Any idea what's wrong?

Quite possibly pg_basebackup is waiting for a checkpoint to occur. See:

https://www.postgresql.org/docs/current/app-pgbasebackup.html#id-1.9.4.9.8

As you are on PostgreSQL 13, SELECT * FROM pg_stat_progress_basebackup;
might give some clues as to what's happening.

See also:

Regards

Ian Barwick

Answer 2 · 2021-06-15T07:19:50.000Z

Thanks @ibarwick!

I get the following output from stat progress:

-[ RECORD 1 ]--------+-------------------------
pid                  | 16028
phase                | streaming database files
backup_total         | 33048064
backup_streamed      | 391168
tablespaces_total    | 1
tablespaces_streamed | 0

pg_basebackup: Basissicherung eingeleitet, warte auf Abschluss des Checkpoints
pg_basebackup: Checkpoint abgeschlossen
pg_basebackup: Write-Ahead-Log-Startpunkt: 0/26000028 auf Zeitleiste 1
pg_basebackup: Hintergrund-WAL-Receiver wird gestartet
pg_basebackup: temporärer Replikations-Slot »pg_basebackup_16107« wurde erzeugt
    0/32273 kB (0%), 0/1 Tablespace (.../postgresql/13/main/backup_label)

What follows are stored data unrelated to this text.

/-- Restore an image (R422); none where no reticle, key or table entry is left for it. The image keeps its handle, and its counter lets no
second restore pass. Its pins are not set again. -/
def State.restoreImage (s : State) (v : Vf) (x : Image) : Option State :=
  let tops := x.parts.filter fun (p : Partition) => p.parent.isNone
  match s.placeImage v.policy.retmask (tops.flatMap fun p => p.rets.map (·.1)) with
  | none => none
  | some rets =>
    let nums := freeNumbers x.parts.length (fun k => (s.part? k).isSome) 0 384
    let slots := freeNumbers tops.length (fun k => (s.root.slots.any fun (y : KeySlot) => y.slot == k) ||
      s.parts.any fun (p : Partition) => p.key == k) 1 512
    if nums.length < x.parts.length ∨ slots.length < tops.length then none
    else
      let m : Moves := { rets, parts := (x.parts.map (·.num)).zip nums, keys := (tops.map (·.key)).zip slots }
      let parts := x.parts.map m.part
      let s := (parts.filter fun (p : Partition) => p.parent.isNone).foldl (fun (s : State) p => s.makeKey p.key (p.rets.map (·.1))) s
      let s := { s with
        parts := s.parts ++ parts
        tasks := s.tasks ++ x.tasks.map m.task
        launches := s.launches ++ x.launches.map m.launch
        graphs := s.graphs ++ x.graphs.map fun (g : Graph) => { g with part := renum m.parts g.part }
        jobs := s.jobs ++ x.jobs.map fun (j : Job) => { j with part := renum m.parts j.part }
        counters := s.counters ++ (x.counters.filter fun (c : Counter) => c.cu.isNone).map fun (c : Counter) => { c with ret := renum m.rets c.ret }
        contexts := s.contexts ++ x.counters.filter fun (c : Counter) => c.cu.isSome
        root := { s.root with spares := rets.foldl (fun (t : Table Nat) (r : Nat × Nat) => tput 0 t r.2 (max (tget 0 t r.1) (tget 0 t r.2))) s.root.spares } }
      let ranges := x.ranges.map fun (r : Range) => { r with key := renum m.keys r.key, pa := m.pa r.pa }
      let overrides := x.overrides.map fun (o : Override) => { o with key := renum m.keys o.key, pa := m.pa o.pa }
      let s := ((s.restoreFrames x m).modVf v.num fun v => { v.addRanges ranges with overrides, state := .ready, colls := m.colls x v.colls }).countEviction v.num
      let s := tops.foldl (fun (acc : Option State) p => acc.bind fun s =>
        s.mapSpares v.num (p.rets.map fun r => renum rets r.1) (renum m.keys p.key) (rets.map fun r => (r.2, r.1))) (some s)
      s.bind fun s =>
        let s := ((s.shareRanges v.num).gatherRanges v.num).tellRanges v 3 (s.retsOf v.num)
        if s.tablesFit then some s else none

/-- Whether host memory still holds an image as it was written, and no later eviction or restore has passed it (R421, R422). -/
def State.imageGood (s : State) (x : Image) : Bool :=
  let bs := imageBytes x.ix
  Memory.readN s.host x.addr bs.length == bs && x.count == s.evictions x.vf

/-- RESUME (R418, R422): ends a pause, or restores an eviction image. -/
def execResume (cmd : Cmd) (s : State) : Out :=
  whenAccepted s cmd fun s =>
    match s.vfByHandle cmd.handle, s.imageByHandle cmd.handle with
    | some v, _ => if v.state = .paused then (s.modVf v.num fun v => { v with state := .ready }).done cmd else s.refuse cmd 0x87
    | none, some x =>
      match s.vf? x.vf with
      | none => s.refuse cmd 0x80
      | some v =>
        if v.state ≠ .evicted then s.refuse cmd 0x87
        else if !s.imageGood x then s.refuse cmd 0x8B
        else match s.restoreImage v x with
          | some s => s.done cmd
          | none => s.refuse cmd 0x89
    | none, none => s.refuse cmd 0x80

postgres=# SELECT * FROM pg_stat_replication;
-[ RECORD 1 ]----+------------------------------
pid              | 16175
usesysid         | 16384
usename          | repmgr
application_name | pg_basebackup
client_addr      | 10.10.10.42
client_hostname  |
client_port      | 43218
backend_start    | 2021-06-15 09:25:08.613556+02
backend_xmin     |
state            | backup
sent_lsn         |
write_lsn        |
flush_lsn        |
replay_lsn       |
write_lag        |
flush_lag        |
replay_lag       |
sync_priority    | 0
sync_state       | async
reply_time       |
-[ RECORD 2 ]----+------------------------------
pid              | 16178
usesysid         | 16384
usename          | repmgr
application_name | pg_basebackup
client_addr      | 10.10.10.42
client_hostname  |
client_port      | 43220
backend_start    | 2021-06-15 09:25:08.78911+02
backend_xmin     |
state            | streaming
sent_lsn         | 0/280000D8
write_lsn        | 0/28000000
flush_lsn        | 0/28000000
replay_lsn       |
write_lag        | 00:00:00.002866
flush_lag        | 00:00:00.002866
replay_lag       | 00:00:00.002866
sync_priority    | 1
sync_state       | sync
reply_time       | 2021-06-15 09:25:08.854049+02

It's stuck in this step! My database is newly created so there is nearly no data to transfer...

Any ideas?

Best Ragards!
David

Answer 3 · 2021-06-15T07:28:13.000Z

From that, pg_basebackup has transferred ca. 400Kb of 33Mb, maybe there is some kind of connectivity issue between primary and standby? Is the backup_streamed number increasing? If not, it might be worth interrupting the process and running the pg_basebackup command manually with the --progress option, e.g.:

pg_basebackup -l "repmgr base backup"  -D /data/postgresql/13/main -h pgsql1 -p 5432 -U repmgr -X stream --progress

to see if that provides any clues (this is all outside repmgr's control). Delete the contents of /data/postgresql/13/main before doing that.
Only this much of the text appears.